*** RECORDS FOR PROCESSING ***

-- ==== Sys2Proof/Machine/Network.lean ====
section
/-!
DEFINITION. What the host sets up for the network (spec/23_courier.md): key slots (R421), communicators (R422), intake rings (R430).
-/

namespace Sys2Proof.Machine

open Sys2Proof

/-! ### Key slots (R421) -/

/-- A key slot, by 256 × port + k. Log 6 (DESIGN CHOICE). -/
def keyOf (s : State) (k : Nat) : KeySlot := (look s.keys k).getD {}

/-- The 40 bytes that five WRAP writes supply, as a number. -/
def wrapped (ws : List (BitVec 64)) : BitVec 320 :=
  BitVec.ofNat 320 (ws.foldr (fun w a => w.toNat + 2 ^ 64 * a) 0)

/-- KEY_WRAP_WRITE (R421): the next 8 bytes v of a wrapped key for slot a; the fifth write unwraps it under the key of the slot's
tenancy. Log 50 (DEDUCED). -/
def execKeyWrapWrite (s : State) : Host.Outcome State Fault Refusal :=
  if 1024 ≤ s.ev.a then .next s
  else
    let K := keyOf s s.ev.a
    let ws := K.wrap ++ [s.ev.v]
    let K1 : KeySlot :=
      if ws.length < 5 then { K with wrap := ws }
      else
        match Config.unwrapKey (tenOf s K.tenancy).key (wrapped ws) with
        | some key => { K with wrap := [], key := key, valid := true, kerr := false }
        | none => { K with wrap := [], key := 0, valid := false, kerr := true }
    .next { s with keys := put s.keys s.ev.a K1 }

/-- KEY_SLOT_CONFIG_WRITE (R421): SAID and TENANCY of slot a become those of v; the old key is erased. -/
def execKeySlotConfigWrite (s : State) : Host.Outcome State Fault Refusal :=
  if 1024 ≤ s.ev.a then .next s
  else
    .next { s with keys := put s.keys s.ev.a { keyOf s s.ev.a with
      said := s.ev.v.extractLsb' 32 32, tenancy := vBits s.ev.v 28 4, valid := false, key := 0, wrap := [] } }

/-! ### Communicators (R422) -/

/-- The member records at MBASE: endpoint, key slot, whether bytes 9 to 15 are zero; `none` where they cannot be read. -/
def memberRecords (s : State) (t : Nat) (mbase : BitVec 64) (n : Nat) : Option (List (BitVec 64 × Nat × Bool)) :=
  (agentRead s t mbase.toNat (16 * n)).map (fun bs => (List.range n).map (fun q =>
    let r := (bs.drop (16 * q)).take 16
    (BitVec.ofNat 64 (fieldAt r 0 8), fieldAt r 8 1, decide (fieldAt r 9 7 = 0))))

/-- A key slot is VALID at every port and belongs to the tenancy. Log 50 (DEDUCED). -/
def keyReady (s : State) (t k : Nat) : Bool :=
  (List.range 4).all (fun p => let K := keyOf s (256 * p + k); K.valid && decide (K.tenancy = t))

/-- The members of a communicator that may be enabled (R422). -/
def commMembers (s : State) (t : Nat) (C : Comm) : Option (List (BitVec 64 × Nat)) :=
  if C.nranks < 1 ∨ 64 < C.nranks ∨ C.nranks ≤ C.myrank ∨ C.mbase.toNat % 16 ≠ 0 then none
  else
    match memberRecords s t C.mbase C.nranks with
    | none => none
    | some rs => if rs.all (fun r => r.2.2 && keyReady s t r.2.1) then some (rs.map (fun r => (r.1, r.2.1))) else none

/-- COMM_ENABLE (R422): a write of v with ENABLE set to CCTL of communicator b of tenancy a. -/
def execCommEnable (s : State) : Host.Outcome State Fault Refusal :=
  let t := s.ev.a
  let c := s.ev.b
  if 16 ≤ t ∨ 16 ≤ c ∨ ((look (tenOf s t).comms c).getD {}).enable then .next s
  else
    let s1 := writeComm s t c 0 s.ev.v
    .next (modComm s1 t c (fun C =>
      match commMembers s1 t C with
      | some ms => { C with enable := true, cfgerr := false, members := ms }
      | none => { C with cfgerr := true }))

/-- COMM_DISABLE (R422): ENABLE of communicator b of tenancy a is cleared. -/
def execCommDisable (s : State) : Host.Outcome State Fault Refusal :=
  if 16 ≤ s.ev.a ∨ 16 ≤ s.ev.b then .next s
  else .next (modComm s s.ev.a s.ev.b (fun C => { C with enable := false }))

/-! ### Intake rings (R430) -/

/-- Bytes of a ring. -/
def ringBytes (R : Ring) : Nat := 2 ^ R.log2size

/-- Enabled rings of the die of ring r, but for r. -/
def ringsBeside (s : State) (r : Nat) : List Ring :=
  (s.rings.filter (fun p => decide (p.1 ≠ r ∧ p.1 / 64 = r / 64) && p.2.enable)).map (fun p => p.2)

/-- A setting of ENABLE is accepted (R430), but for the way quotas. Log 50 (DEDUCED). -/
def ringOk (s : State) (r : Nat) : Bool :=
  let R := ringOf s r
  let pinnedBytes := ((ringsBeside s r).filter (fun x => !x.place)).foldl (fun a x => a + ringBytes x) 0
  decide (16 ≤ R.log2size ∧ R.log2size ≤ 24 ∧ 8 ≤ R.log2slot ∧ R.log2slot ≤ 14 ∧ R.log2slot < R.log2size ∧ R.policy < 3 ∧
    R.rbase.toNat % ringBytes R = 0) &&
    !((ringsBeside s r).any (fun x => decide (x.residx = R.residx))) &&
    (R.place || decide (pinnedBytes + ringBytes R ≤ 48 * 2 ^ 20))

/-- The grains of a ring, each with the lease slot that serves it; pages without a translation have none. Log 50 (DEDUCED). -/
def ringGrains (s : State) (R : Ring) : List (Nat × Nat) :=
  (List.range (ringBytes R / 65536)).filterMap (fun i =>
    match access s R.tenancy (R.rbase.toNat + 65536 * i) .write 0 with
    | .ok pa slot _ => some (grainOf pa, slot)
    | _ => none)

/-- The enabled rings of a tenancy with a PLACE, but for r. -/
def ringsOf (s : State) (t r : Nat) (place : Bool) : List Ring :=
  (s.rings.filter (fun p => decide (p.1 ≠ r) && p.2.enable && decide (p.2.tenancy = t) && (p.2.place == place))).map (fun p => p.2)

/-- The 128-byte lines of a ring. -/
def ringLines (s : State) (R : Ring) : List Nat := (ringGrains s R).flatMap (fun g => (List.range 512).map (fun i => 512 * g.1 + i))

/-- A ring fits the way quota that its PLACE charges it to, beside the tenancy's other rings there (R26, R430): of L2, or of each set of the
Depot. Log 50 (DEDUCED). -/
def ringFits1 (s : State) (r : Nat) : Bool :=
  let R := ringOf s r
  let others := ringsOf s R.tenancy r R.place
  if R.place then
    let lines := ringLines s R ++ others.flatMap (ringLines s)
    lines.all (fun a => decide ((lines.filter (fun b => decide (Config.depotSet a = Config.depotSet b))).length ≤ depotWays s R.tenancy))
  else
    let beside := (ringsBeside s r).filter (fun x => decide (x.tenancy = R.tenancy) && !x.place)
    decide (beside.foldl (fun a x => a + ringBytes x) 0 + ringBytes R ≤ 128 * Config.l2Lines R.tenancy)

/-- Make a grain resident and not evictable (R430); `none` while no frame can be had. -/
def pinGrain (s : State) (t : Nat) (g : Nat × Nat) : Option State :=
  let s1 := match look s.grains g.1 with
    | some _ => some s
    | none => fillGrain s t g.2 g.1
  s1.map (fun s => { s with grains := edit s.grains g.1 (fun x => { x with pinned := true }) })

/-- Make every grain of a ring resident and not evictable. Log 50 (DEDUCED), 51 (DEDUCED). -/
def pinGrains (s : State) (t : Nat) : List (Nat × Nat) → Option State
  | [] => some s
  | g :: gs =>
    match pinGrain s t g with
    | none => none
    | some s1 => pinGrains s1 t gs

/-- RING_ENABLE (R430): a write of v with ENABLE set to the second register of ring a. It takes place once the ring's grains have frames. Log 50
(DEDUCED). -/
def execRingEnable (s : State) : Host.Outcome State Fault Refusal :=
  let r := s.ev.a
  if 256 ≤ r ∨ (ringOf s r).enable then .next s
  else
    let s1 := writeRing s r 8 s.ev.v
    let R := ringOf s1 r
    if !(ringOk s1 r && ringFits1 s1 r) then .next (modRing s1 r (fun R => { R with cfgerr := true }))
    else
      match pinGrains s1 R.tenancy (ringGrains s1 R) with
      | none => .next s
      | some s2 =>
        let s3 := ringWrite s2 R R.rbase.toNat (bytesOf 16 0) [relMsg (.courier (r / 64)) 3 []]
        .next (modRing s3 r (fun R => { R with
          enable := true, cfgerr := false, accepted := 0, full := 0, auth := 0, malformed := 0, nokey := 0, consTaken := 0 }))

/-- RING_DISABLE (R430): ENABLE of ring a is cleared; its grains may be evicted again, but for those of another enabled ring. -/
def execRingDisable (s : State) : Host.Outcome State Fault Refusal :=
  let r := s.ev.a
  let R := ringOf s r
  if 256 ≤ r ∨ R.enable = false then .next s
  else
    let s1 := modRing s r (fun R => { R with enable := false })
    let kept := (s1.rings.filter (fun p => p.2.enable)).flatMap (fun p => (ringGrains s1 p.2).map (fun g => g.1))
    .next ((ringGrains s R).foldl (fun s g =>
      if kept.contains g.1 then s else { s with grains := edit s.grains g.1 (fun x => { x with pinned := false }) }) s1)

end Sys2Proof.Machine
end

*** End of RECORDS FOR PROCESSING ***

▸ **EXERCISE INSTRUCTIONS**
Retype exactly the span of lines from the one with "(modRing s3 r" through the one with "let s1 := modRing"; include both ends and omit the rest of the material.

▸ **OUTPUT OF THE EXERCISE**
        .next (modRing s3 r (fun R => { R with
          enable := true, cfgerr := false, accepted := 0, full := 0, auth := 0, malformed := 0, nokey := 0, consTaken := 0 }))

/-- RING_DISABLE (R430): ENABLE of ring a is cleared; its grains may be evicted again, but for those of another enabled ring. -/
def execRingDisable (s : State) : Host.Outcome State Fault Refusal :=
  let r := s.ev.a
  let R := ringOf s r
  if 256 ≤ r ∨ R.enable = false then .next s
  else
    let s1 := modRing s r (fun R => { R with enable := false })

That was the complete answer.